Joint seismic-geodynamic-mineral physical modelling of African geodynamics: A reconciliation of deep-mantle convection with surface geophysical constraints

Details Joint seismic-geodynamic-mineral physical modelling of African geodynamics: A reconciliation of deep-mantle convection with surface geophysical constraints Joint seismic-geodynamic-mineral physical modelling of African geodynamics: A reconciliation of deep-mantle convection with surface geophysical constraints

Jul 2010

adsabs.harvard.edu/cgi-bin/nph-data_query?bibcode=2010e%26psl.295..329f&link_type=abstract

Earth and Planetary Science Letters, Volume 295, Issue 3-4, p. 329-341.

Physics

12

Scientific paper

Recent progress in seismic tomography provides the first complete 3-D images of the combined thermal and chemical anomalies that characterise the unique deep-mantle structure below the African continent.
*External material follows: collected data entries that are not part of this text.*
/-- Part 2 of the list of objects, in the order of the tables. -/
def Obj.all2 : List Obj := [
  .mgtCmRxPackets, .mgtSlRxFalseStarts, .mgtCmRxFalseStarts, .mgtSlRxHdrFails, .mgtCmRxHdrFails,
  .mgtSlRxReserved, .mgtCmRxReserved, .mgtSlRxOther, .mgtCmRxOther, .mgtSlRxCrcErrors,
  .mgtCmRxCrcErrors, .mgtSlRxCaptured, .mgtCmRxCaptured, .mgtSlRxIgnored, .mgtCmRxIgnored,
  .mgtSlRxProbes, .mgtCmRxProbes, .mgtSlRxLastStrength, .mgtCmRxLastStrength, .frmAlignState,
  .frmFrame, .frmDefects, .frmFecDegThreshold, .frmHdrFails, .frmHdrReserved, .frmSyncLosses,
  .frmFrameJumps, .frmMapErrored, .frmMgmtDiscards, .frmEncCrcFails, .frmEncContradictions,
  .frmChainDiscards, .frmErroredDiscards, .frmUnknownStream, .frmLabelDiscards, .frmKeyDiscards,
  .frmFcsErrors, .frmPayloads, .frmTestPayloads, .frmTestBytes, .frmPmEs, .frmPmSes, .frmPmUas,
  .frmPmSuppressed, .frmPmErroredFrames, .frmPmAvailable, .frmStreamTable, .circTimingSource,
  .circTimingWindow, .circTimingOffset, .circLoadDs, .circLoadUs, .circRejects, .circConfig,
  .circStatus, .circCounters, .actState, .actHandle, .actEqd, .actMode, .actCapsAllowed,
  .actPhyMargin, .actUsPreamble, .actAnnounceTimeout, .actRangeTimeout, .actHoldTimeout,
  .actDozeCycle, .actDozeAwake, .actQualityAuto, .actLastRefusal, .actRestart, .actDozeState,
  .actMsgDiscards, .actMsgIllegal, .actAnnounces, .actRefusals, .actWindowSkips, .actMgtRefused,
  .actGrants, .actGrantCheckFails]

/-- Part 3 of the list of objects, in the order of the tables. -/
def Obj.all3 : List Obj := [
  .actGrantsIgnored, .actGrantsInvalid, .actGrantsClipped, .actGrantsOverlap, .actGrantsShort,
  .actGrantsIdle, .actBurstsEqdDropped, .actInbandDrops, .actAlloc, .portEnable, .portMode,
  .portMedium, .portAdvertise, .portFecRequest, .portMaxFrame, .portState, .portResolved,
  .portRestart, .portEeeEnable, .portLldpMode, .portEeeTxIdle, .portEeeTwTx, .portEeeState,
  .portMacsecEnable, .portMacsecContext, .portMacsecBypass, .portTsRxLatency, .portTsTxLatency,
  .portTsRxAdjust, .portTsTxAdjust, .portMacCounters, .lgPersonality, .lgQuads, .lgFomUp,
  .lgFomAlarm, .lgFomRetrain, .lnFom, .lnPolarity, .lnTxFfe, .lnTraining, .fabEnable, .fabState,
  .fabLanePolicy, .fabMaxCellRate, .fabResolved, .fabPeerId, .fabRebuildTimeout, .fabRestart,
  .fabRxCredits, .fabTxCredits, .fabTxClass, .fabRxTc, .fabCounters, .carReorderTimeouts,
  .carLateReleases, .carPortWeight, .carPortTc, .carIngressOverruns, .prsExcMap, .prsExcCounts,
  .prsTpidCustom, .prsVxlanPort, .prsGenevePort, .prsMplsCwEth, .prsHostLoopDrops, .clsKeyProfile,
  .clsProfileSelect, .clsBlockProfile, .clsTcam, .clsRewrite, .clsMplsTtl, .clsRange, .clsMirror,
  .clsNoMatch, .clsActionSkipped, .clsNoDestination, .fwdCarving, .fwdCarveState, .fwdRouterMac,
  .fwdAgeTick]

/-- Part 4 of the list of objects, in the order of the tables. -/
def Obj.all4 : List Obj := [
  .fwdAgeLimit, .fwdAgeNow, .fwdLearnNotify, .fwdSubLearnLimit, .fwdTableEpoch, .fwdEpochSwitch,
  .fwdEpochStatus, .fwdEm, .fwdRoute4, .fwdRoute6, .fwdNexthop, .fwdEcmp, .fwdPortCfg,
  .fwdPortLearnLimit, .fwdPortLearned, .fwdBd, .fwdEmValid, .fwdStashUsed, .fwdRoute4Valid,
  .fwdRoute6Valid, .fwdLearns, .fwdLearnDrops, .fwdMoves, .fwdAged, .fwdInsertFull,
  .fwdNotifyDrops, .fwdMemErrors, .tmSharedFree, .tmIresControl, .tmSnapCells, .tmDramCells,
  .tmDramFree, .tmGateOverruns, .tmQueueFlush, .tmDrops, .tmMeters, .tmCounters, .tmPortCfg,
  .tmIresShare, .tmAdmProfile, .tmSnapRequest, .tmSnapRelease, .tmSnapStatus, .tmSnapData,
  .tmGateSwitch, .tmGateAdmin, .tmGateOper, .tmGateState, .tmQueueCfg, .tmSubCfg, .tmSvcCfg,
  .dramSpeed, .dramRetrainPeriod, .dramMr4Period, .dramAgeLimit, .dramFailThreshold, .dramCeAlarm,
  .dramCfg, .dramAddrOrder, .dramEnable, .dramState, .dramCapacity, .dramFreeCells,
  .dramRefreshRate, .dramTrainResult, .dramRepairPending, .dramCounters, .ciphCheckMode,
  .ciphCheckFaults, .ciphUnwrapFails, .ciphMsPnAlarm, .ciphMsSaLoad, .ciphFchKeyLoad,
  .ciphFchDsState, .ciphFchUsState, .ciphFchUsActive, .ciphFchUsKeySwitch, .ciphFchUsPending,
  .ciphFchKeyLimit, .ciphFchCounters]

/-- Part 5 of the list of objects, in the order of the tables. -/
def Obj.all5 : List Obj := [
  .ciphMsContext, .ciphMsSaState, .ciphMsCounters, .ciphLaOpen, .ciphLaClose, .ciphLaSubmit,
  .ciphLaSessionsOpen, .ciphLaCounters, .timeNow, .timeIncrement, .timeSource, .timeStatus,
  .timeSet, .timeAdjust, .timeStepThreshold, .timeSlewMax, .timeRxAdjust, .timeLastOffset,
  .timeUtcOffset, .timeHeClock, .timeMsgAccepted, .timeMsgDiscards, .timeSteps, .timeFrameTs,
  .timeTsRead, .timeTsPending, .timeTsOverflows, .timePortPtp, .timeTpoCfg, .timeTpoStart,
  .timeTpoStop, .timeTpoState, .timeTpiCfg, .timeTpiLast, .timeTpiMerged, .timeSyncoEnable,
  .timeSyncoFreq, .timeSyncoReference, .rmPendingCount, .rmList, .rmCancel, .rmLate, .rmFailures,
  .rmCancelled, .secLifecycle, .secLifecycleAdvance, .secBootSlot, .secRollback,
  .secRollbackCommit, .secStage1Hash, .secStage2Hash, .secFlashProgram, .secIdPubkey, .secIdChain,
  .secLmsPubkey, .secLmsNext, .secLmsBlocksUsed, .secAttest, .secAttestReport, .secKekAgree,
  .secKekClear, .secKekState, .secChallenge, .secAuthStage, .secOwnerEnrol, .secOwnerLock,
  .secOwnerKeys, .secAuthIssue, .secDebugUnlock, .secDebugEnd, .secDebugState, .secAuthFails,
  .secOtpFails, .evrCount, .evrOldestSeq, .evrNextSeq, .evrRead, .evrFreeze, .evrFreezeState,
  .evrFreezeLimit]

/-- Part 6 of the list of objects, in the order of the tables. -/
def Obj.all6 : List Obj := [
  .evrRepeatWindow, .evrClear, .evrHoldUsed, .evrLost, .evrFrozenMissed, .evrSrcCfg,
  .fltBufCorrected, .fltBufUncorrectable, .fltTherm, .fltRailStatus]

/-- Every object. -/
def Obj.all : List Obj :=
  Obj.all0 ++ Obj.all1 ++ Obj.all2 ++ Obj.all3 ++ Obj.all4 ++ Obj.all5 ++ Obj.all6

/-- The subindices an object takes at one of its indices: the last index holds what is left of the elements. -/
def Row.subsAt (r : Row) (idx : Nat) : Nat :=
  let off := idx - r.base
  min r.per (r.num - (if r.stride = 0 then off else off % r.stride) * r.per)

/-- Whether an index holds elements of an object. -/
def Row.hasIndex (r : Row) (idx : Nat) : Bool :=
  decide (r.base ≤ idx) &&
  (let off := idx - r.base
   if r.stride = 0 then decide (off < ceilDiv r.num r.per)
   else decide (off / r.stride < r.count) && decide (off % r.stride < ceilDiv r.num r.per))

/-- Instance and element of an object at an index and subindex. -/
def Row.locate (r : Row) (idx sub : Nat) : Option (Nat × Nat) :=
  if r.hasIndex idx && decide (r.sub ≤ sub) then
    let off := idx - r.base
    let i := if r.stride = 0 then 0 else off / r.stride
    let k := if r.stride = 0 then off else off % r.stride
    let j := k * r.per + (sub - r.sub)
    if sub - r.sub < r.per ∧ j < r.num then some (i, j) else none
  else none

/-- Index and subindex of an element, as one number: index × 256 + subindex. -/
def Obj.key (o : Obj) (i j : Nat) : Nat :=
  (o.row.base + o.row.stride * i + j / o.row.per) * 256 + o.row.sub + j % o.row.per

/-- Index of an element. -/
def Obj.index (o : Obj) (i j : Nat) : Nat := o.row.base + o.row.stride * i + j / o.row.per

/-- Subindex of an element. -/
def Obj.subOf (o : Obj) (j : Nat) : Nat := o.row.sub + j % o.row.per

/-- The first object of a list found at an index and subindex. -/
def Obj.findIn : List Obj → Nat → Nat → Option (Obj × Nat × Nat)
  | [], _, _ => none
  | o :: r, idx, sub =>
    match o.row.locate idx sub with
    | some (i, j) => some (o, i, j)
    | none => Obj.findIn r idx sub

/-- The object at an index and subindex. -/
def Obj.find (idx sub : Nat) : Option (Obj × Nat × Nat) := Obj.findIn Obj.all idx sub

/-- Whether some object occupies an index (R134). -/
def indexExists (idx : Nat) : Bool := Obj.all.any fun o => o.row.hasIndex idx

/-- Highest subindex of an index: what subindex 0 of the ARRAY or RECORD reads (R137, Table 5.2). -/
def highestSub (idx : Nat) : Nat :=
  Obj.all.foldl (fun m o => if o.row.hasIndex idx then max m (o.row.sub + o.row.subsAt idx - 1) else m) 0

/-- Event sources with default severity 7, 6 and 5 (Table 22.3); every other source has 2. -/
def defaultSeverity (s : Nat) : Nat :=
  let k := s % 16
  let link := decide (64 ≤ s) && decide (s < 128)
  let fch := decide (128 ≤ s) && decide (s < 192)
  if s = 0 ∨ s = 2 ∨ s = 464 ∨ s = 466 then 7
  else if s = 6 ∨ s = 26 ∨ (fch ∧ k = 2) ∨ s = 424 ∨ s = 462 ∨ s = 496 ∨ s = 505 ∨ s = 506 ∨ s = 508 then 6
  else if s = 4 ∨ s = 17 ∨ s = 19 ∨ (link ∧ (k = 4 ∨ k = 6)) ∨ (fch ∧ (k = 5 ∨ k = 11 ∨ k = 12))
      ∨ s = 354 ∨ s = 369 ∨ (400 ≤ s ∧ s ≤ 415) ∨ s = 416 ∨ s = 434 ∨ s = 449 ∨ s = 450 ∨ s = 457
      ∨ s = 465 ∨ s = 480 ∨ s = 482 ∨ s = 483 ∨ s = 484 ∨ s = 486 ∨ s = 487 ∨ s = 498 ∨ s = 499
      ∨ s = 507 ∨ s = 509 then 5
  else 2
We present a tomography-based model of mantle convection that provides an excellent match to fundamental surface geodynamic constraints on internal density heterogeneity that includes both compositional and thermal contributions, where the latter are constrained by mineral physics. The application of this thermochemical convection model to the problem of African mantle dynamics yields a reconciliation of both surface gravity and topography anomalies to deep-seated mantle flow under the African plate, over a wider range of wavelengths than has been possible to date. On the basis of these results, we predict flow in the African asthenosphere characterised by a clear pattern of focussed upwellings below the major centres of late Cenozoic volcanism, including the Kenya domes, Hoggar massif, Cameroon volcanicline, Cape Verde and Canary Islands. The flow predictions also reveal a deep-seated, large-scale, active hot upwelling below the western margin of Africa under the Cape Verde Islands that extends down to the core-mantle boundary. The scale and dynamical intensity of this ‘West African Superplume’ is comparable to the ‘South African Superplume’ that has long been assumed to dominate the large-scale flow dynamics in the deep-mantle under Africa. We evaluate the plausibility of the predicted asthenospheric flow patterns through a comparison with seismic azimuthal anisotropy derived from independent analyses of African shear wave splitting data.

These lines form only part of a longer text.